Anna Wong: Traveller on Two Roads
Burnaby Art Gallery, Burnaby, BC
BURNABY ART GALLERY, BURNABY BC - Aug 31 - Nov 3, 2018
By Michael Turner
The passing of master printmaker Anna Wong (1930-2013) marked the end of an extraordinary life of a member of an im-portant Vancouver family. One of 10 children born to Modernize Tailors founder Gung Lai Wong and Man Ming, Anna Wong studied Chinese brush painting in Hong Kong before majoring in creative printmaking at the Vancouver School of Art. At the age of 36 she moved to New York to study at Pratt, where she then taught for 20 years, returning to Vancouver each summer to teach at a school of her own.
As much as this retrospective is devoted to over 70 of Wong’s paintings, hand-pulled prints and large-scale textile pieces, it also functions as a life map, inscribed with parallel movements, what it means to be in two places at once. For Wong, “place” includes her hyphenated status as a Chinese-Canadian, but also her life in Vancouver and New York, and later, the continuum of urban life and life at her rural studio on Quadra Island.
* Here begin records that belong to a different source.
/-- SRM_CRYPT (R567, R570). A key of a type the operation does not take meets ST_SRM_ATTR (assumption 18, DESIGN CHOICE). -/
def execSrmCrypt (c : Cmd) (slot op : Nat) (d : CryptData) (s : State) : Host.Outcome State Fault Refusal :=
  runCmd { op := 0x0D0D, pf0 := false, buf := true, need := some d.len } c s fun _ r =>
    if 8 ≤ op ∨ 65536 < d.len then (r, .status .range)
    else match r.srm.key slot with
      | none => (r, .status .srmSlot)
      | some k =>
        if slot < 8 then (r, .status .srmSlot)
        else if !r.srm.commandServes k c.fn (cryptUsage op) || !cryptFits op k.type then (r.srmCount 1, .status .srmAttr)
        else if op = 0 ∨ op = 2 then
          if r.srm.trngFail then (r, .status .srmTrng)
          else if 2 ^ 32 ≤ k.uses then (r, .status .srmLimit)
          else
            let (iv, r) := r.random 96
            ((r.srmCount 0).countUse slot k, cryptReply op k iv d)
        else (r.srmCount 0, cryptReply op k 0 d)

/-- SRM_RANDOM (R589). -/
def execSrmRandom (c : Cmd) (len : Nat) (s : State) : Host.Outcome State Fault Refusal :=
  runCmd { op := 0x0D0E, pf0 := false } c s fun _ r =>
    if len < 1 ∨ 4096 < len then (r, .status .range)
    else if r.srm.trngFail then (r, .status .srmTrng)
    else
      let (v, r) := r.random (8 * len)
      (r, .done { buffer := [(v : Int)], bufLen := len })

/-! ### Statements (R585 to R587) -/

/-- The header of a statement (Table 17.11). -/
def Run.statementHead (r : Run) (sys : Sys) (kind nonce bodyLen : Nat) : List Nat :=
  [0x54535253, 1, kind, r.srm.lc.code, sys.serial, nonce, secOf r.now, nsOf r.now, r.epoch.toNat, bodyLen]

/-- A statement with its signature by the identity key. -/
def Run.statement (r : Run) (fields : List Nat) (len : Nat) : Answer :=
  match r.srm.key 0 with
  | none => .status .srmState
  | some k => .done { buffer := (fields ++ [Config.ecdsaSign k.material fields]).map Int.ofNat, bufLen := len }

/-- PUBLIC of a key's statement, 97 bytes of which the first is the most significant (Table 17.11): a P-384 point, a P-256 point with
zeros behind it, or a KCV `v` in the first 16. -/
def publicField (k : Key) (v : Nat) : Nat :=
  let point := if isPublic k.type then k.material else Config.ecPublic k.material
  if k.type = 5 ∨ k.type = 7 then point
  else if k.type = 4 ∨ k.type = 6 then point * 256 ^ 32
  else v * 256 ^ 81

/-- SRM_ATTEST_KEY (R585, R586): not in SCRAPPED, where the identity key signs device statements only (Table 17.1). R586 gives
a verifier no KCV: that field is free.
DESIGN CHOICE, assumption 80: unsafe. -/
def execSrmAttestKey (c : Cmd) (slot nonce : Nat) (s : State) : Host.Outcome State Fault Refusal :=
  runCommand { op := 0x0D0F, pf0 := false } c s fun _ sys r =>
    let (r, ans) := onKey c slot r fun k =>
      if r.srm.lc = .scrapped ∨ r.srm.lc = .blank then (r, .status .srmState)
      else
        let (v, r) := if k.type = 8 then r.random 128 else (kcv k nonce, r)
        (r, r.statement (r.statementHead sys 1 nonce 128 ++ [slot, k.type, k.keyId, k.attr, k.gen, publicField k v]) 288)
    (sys, r, ans)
In their exhibition introduction, co-curators Ellen van Eijnsbergen and Jennifer Cane put it succinctly: “Whether Wong was creating work in the city or in her isolated West Coast studio, she was always working with images in stark contrast from her present surroundings: establishing an ‘elsewhere’ through tableaux of fir and maple leaves while living in Manhattan; or through scenes of the Great Wall and Mount Gongga while making art in Vancouver. These works represent two parallel journeys of self, and in this exhibition we have attempted to accompany her on those travels.”